Auf Distanz 0008: “SpaceX”

Mehrfach schon schrieb das Unternehmen "SpaceX" Raumfahrtgeschichte, zuletzt erst im April 2016. Diese Folge blickt auf die Geschichte von SpaceX und die Projekte des Unternehmens. Es folgt ein ganzer Schwung von Kurzmeldungen, eine Beschreibung des Merkurtransits und einige Hinweise in eigener Sache. Auch Tipps für andere Podcasts sind diesmal dabei.

Erschienen: 05.05.2016, Dauer: 0:36:54

Titelthema: “SpaceX”

Am 8. April 2016 wurde ein Stück Raumfahrtgeschichte geschrieben. An diesem Tag wurde erste Stufe einer Rakete auf einer schwimmenden Plattform gelandet und blieb intakt.

Im Titelthema geht es um das Unternehmen SpaceX, das dieses Konzept und die Raketen entwickelt hat.

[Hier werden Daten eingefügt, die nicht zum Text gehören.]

-- ==== Sys2Proof/Decode.lean ====
section
/-!
DEFINITION. The decoder of command words (30_encoding.md R90 to R99), the decoder of CTRL writes
(R100), and the encoder of both, written from the same tables. Both decoders are total.
-/

namespace Sys2Proof

/-- Why a word is ILLEGAL, one name per test of R96. The engine reports all of them alike (R97). -/
inductive DecodeError where
  /-- RES0 = CMD[11:10] or RES1 = CMD[31:14] is not zero (R94). -/
  | reservedBits
  /-- OP is not in the table of R95. -/
  | reservedOp
  /-- CH ≠ 0 on a command that takes no channel (R92). -/
  | strayChannel
  /-- TGT ≠ 0 on a command that is not CVT (R93). -/
  | strayTarget
  /-- CVT with TGT = 3 (R93). -/
  | reservedTarget
  deriving DecidableEq, Repr

/-! The fields of a command word (R90). -/

/-- OP = CMD[7:0] (R91). -/
def opField (w : Word) : Nat := (w.extractLsb 7 0).toNat
/-- CH = CMD[9:8] (R92). -/
def chField (w : Word) : Nat := (w.extractLsb 9 8).toNat
/-- RES0 = CMD[11:10] (R94). -/
def res0Field (w : Word) : Nat := (w.extractLsb 11 10).toNat
/-- TGT = CMD[13:12] (R93). -/
def tgtField (w : Word) : Nat := (w.extractLsb 13 12).toNat
/-- RES1 = CMD[31:14] (R94). -/
def res1Field (w : Word) : Nat := (w.extractLsb 31 14).toNat

/-- A command that takes neither CH nor TGT: both must be zero (R92, R93). -/
def plainCommand (i : Instr) (ch tgt : Nat) : Except DecodeError Instr :=
  if ch ≠ 0 then .error .strayChannel
  else if tgt ≠ 0 then .error .strayTarget
  else .ok i

/-- A command that takes CH: TGT must be zero (R93), every CH is accepted (R92). -/
def channelCommand (i : Nat → Instr) (ch tgt : Nat) : Except DecodeError Instr :=
  if tgt ≠ 0 then .error .strayTarget else .ok (i ch)

/-- CVT: CH must be zero, TGT = 3 is reserved (R92, R93). -/
def cvtCommand (ch tgt : Nat) : Except DecodeError Instr :=
  if ch ≠ 0 then .error .strayChannel
  else match tgt with
    | 0 => .ok .cvtRgb
    | 1 => .ok .cvtYcbcr
    | 2 => .ok .cvtGray
    | _ => .error .reservedTarget

/-- The opcode map (R95), applied to the fields of one word. -/
def decodeFields (op ch tgt : Nat) : Except DecodeError Instr :=
  match op with
  | 0x00 => plainCommand .nop ch tgt
  | 0x01 => cvtCommand ch tgt
  | 0x02 => plainCommand .kbuild ch tgt
  | 0x10 => channelCommand .fftfImg ch tgt
  | 0x11 => plainCommand .fftfKer ch tgt
  | 0x12 => plainCommand .pmul ch tgt
  | 0x13 => plainCommand .ffti ch tgt
  | 0x14 => channelCommand .wback ch tgt
  | 0x1F => plainCommand .blur ch tgt
  | 0x20 => plainCommand .grad ch tgt
  | 0x21 => plainCommand .nms ch tgt
  | 0x22 => plainCommand .thresh ch tgt
  | 0x23 => plainCommand .hyst ch tgt
  | 0x2F => plainCommand .canny ch tgt
  | _ => .error .reservedOp

/-- The decoder of R96, total on every 32-bit word. -/
def decodeCommand (w : Word) : Except DecodeError Instr :=
  if res0Field w ≠ 0 ∨ res1Field w ≠ 0 then .error .reservedBits
  else decodeFields (opField w) (chField w) (tgtField w)

/-- The control operation a CTRL write of `v` spells (R100): SRST by bit 1, else START by bit 0, else
none (such a write only sets IRQ_EN, 10_state.md R34). -/
def decodeControl (v : Word) : Option Instr :=
  if v.getLsbD 1 then some (.srst (v.getLsbD 2))
  else if v.getLsbD 0 then some (.start (v.getLsbD 2))
  else none

/-! The encoder: `enc(cmd) = OP | CH << 8 | TGT << 12` (R101), and the CTRL values of R100. -/

/-- A command word from its three fields; the reserved fields are zero (R90, R94). -/
def commandWord (op ch tgt : Nat) : Word :=
  BitVec.ofNat 18 0 ++ BitVec.ofNat 2 tgt ++ BitVec.ofNat 2 0 ++ BitVec.ofNat 2 ch ++ BitVec.ofNat 8 op

/-- A CTRL value from its three bits (10_state.md R34). -/
def controlValue (irqEn srst start : Bool) : Word :=
  BitVec.ofNat 29 0 ++ BitVec.ofBool irqEn ++ BitVec.ofBool srst ++ BitVec.ofBool start

/-- The word an instruction spells: a command word (R95), or a value for CTRL (R100). -/
def encode : Instr → Word
  | .nop => commandWord 0x00 0 0
  | .cvtRgb => commandWord 0x01 0 0
  | .cvtYcbcr => commandWord 0x01 0 1
  | .cvtGray => commandWord 0x01 0 2
  | .kbuild => commandWord 0x02 0 0
  | .fftfImg ch => commandWord 0x10 ch 0
  | .fftfKer => commandWord 0x11 0 0
  | .pmul => commandWord 0x12 0 0
  | .ffti => commandWord 0x13 0 0
  | .wback ch => commandWord 0x14 ch 0
  | .blur => commandWord 0x1F 0 0
  | .grad => commandWord 0x20 0 0
  | .nms => commandWord 0x21 0 0
  | .thresh => commandWord 0x22 0 0
  | .hyst => commandWord 0x23 0 0
  | .canny => commandWord 0x2F 0 0
  | .start irqEn => controlValue irqEn false true
  | .srst irqEn => controlValue irqEn true false

/-- A row of spec/opcode_table.json spells either a command word (32 bits) or a CTRL write (at most 8
bits). The two tables overlap as numbers, so the width says which decoder reads the word. Log 10. -/
def isControlRow (nbits : Nat) : Bool := decide (nbits ≤ 8)

/-- The instruction the decoder reads from the word `w` of a table row of `nbits` bits. -/
def decodeTableWord (nbits w : Nat) : Option Instr :=
  if isControlRow nbits then decodeControl (BitVec.ofNat 32 w)
  else
    match decodeCommand (BitVec.ofNat 32 w) with
    | .ok i => some i
    | .error _ => none

end Sys2Proof
end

Homepage des Unternehmens SpaceX
Fotos von SpaceX bei Flickr
Wikipedia: SpaceX-Rakete “Falcon 1”
Wikipedia: SpaceX-Rakete “Grasshopper”
Video vom 744m-Flug des “Grasshopper”
Wikipedia: SpaceX-Rakete “Falcon 9”
Wikipedia: SpaceX: Raumschiff “Dragon”
Wikipedia: SpaceX: Autonomous spaceport drone ship (Drohnenschiffe zur Landung)
“Harte Landung” der erste Stufe der CRS-5-Mission auf dem Drohnenschiff
Webcast der ORBCOMM-2-Mission Flug 20 der Falcon 9 am 22. Dezember 2015 mit Landung auf festem Boden
Webcast der CRS-8-Mission mit erfolgreicher Landung auf dem Drohnenschiff
Wikipedia: SpaceX-Rakete “Falcon Heavy (FH)” (englisch)

Kurzmeldungen

Testrakete „ZepHyR“ wurde gestartet

In der letzten Ausgabe berichtet, das Start verschoben wurde. Aber am 16. April gelang der Start. Die Testrakete mit dem neuartigen Treibstoff aus Paraffin und flüssigem Sauerstoff erreichte eine Höhe von 1500 Metern. Weitere Informationen dazu gibt es wahrscheinlich in einer der nächsten Episoden dieses Podcasts.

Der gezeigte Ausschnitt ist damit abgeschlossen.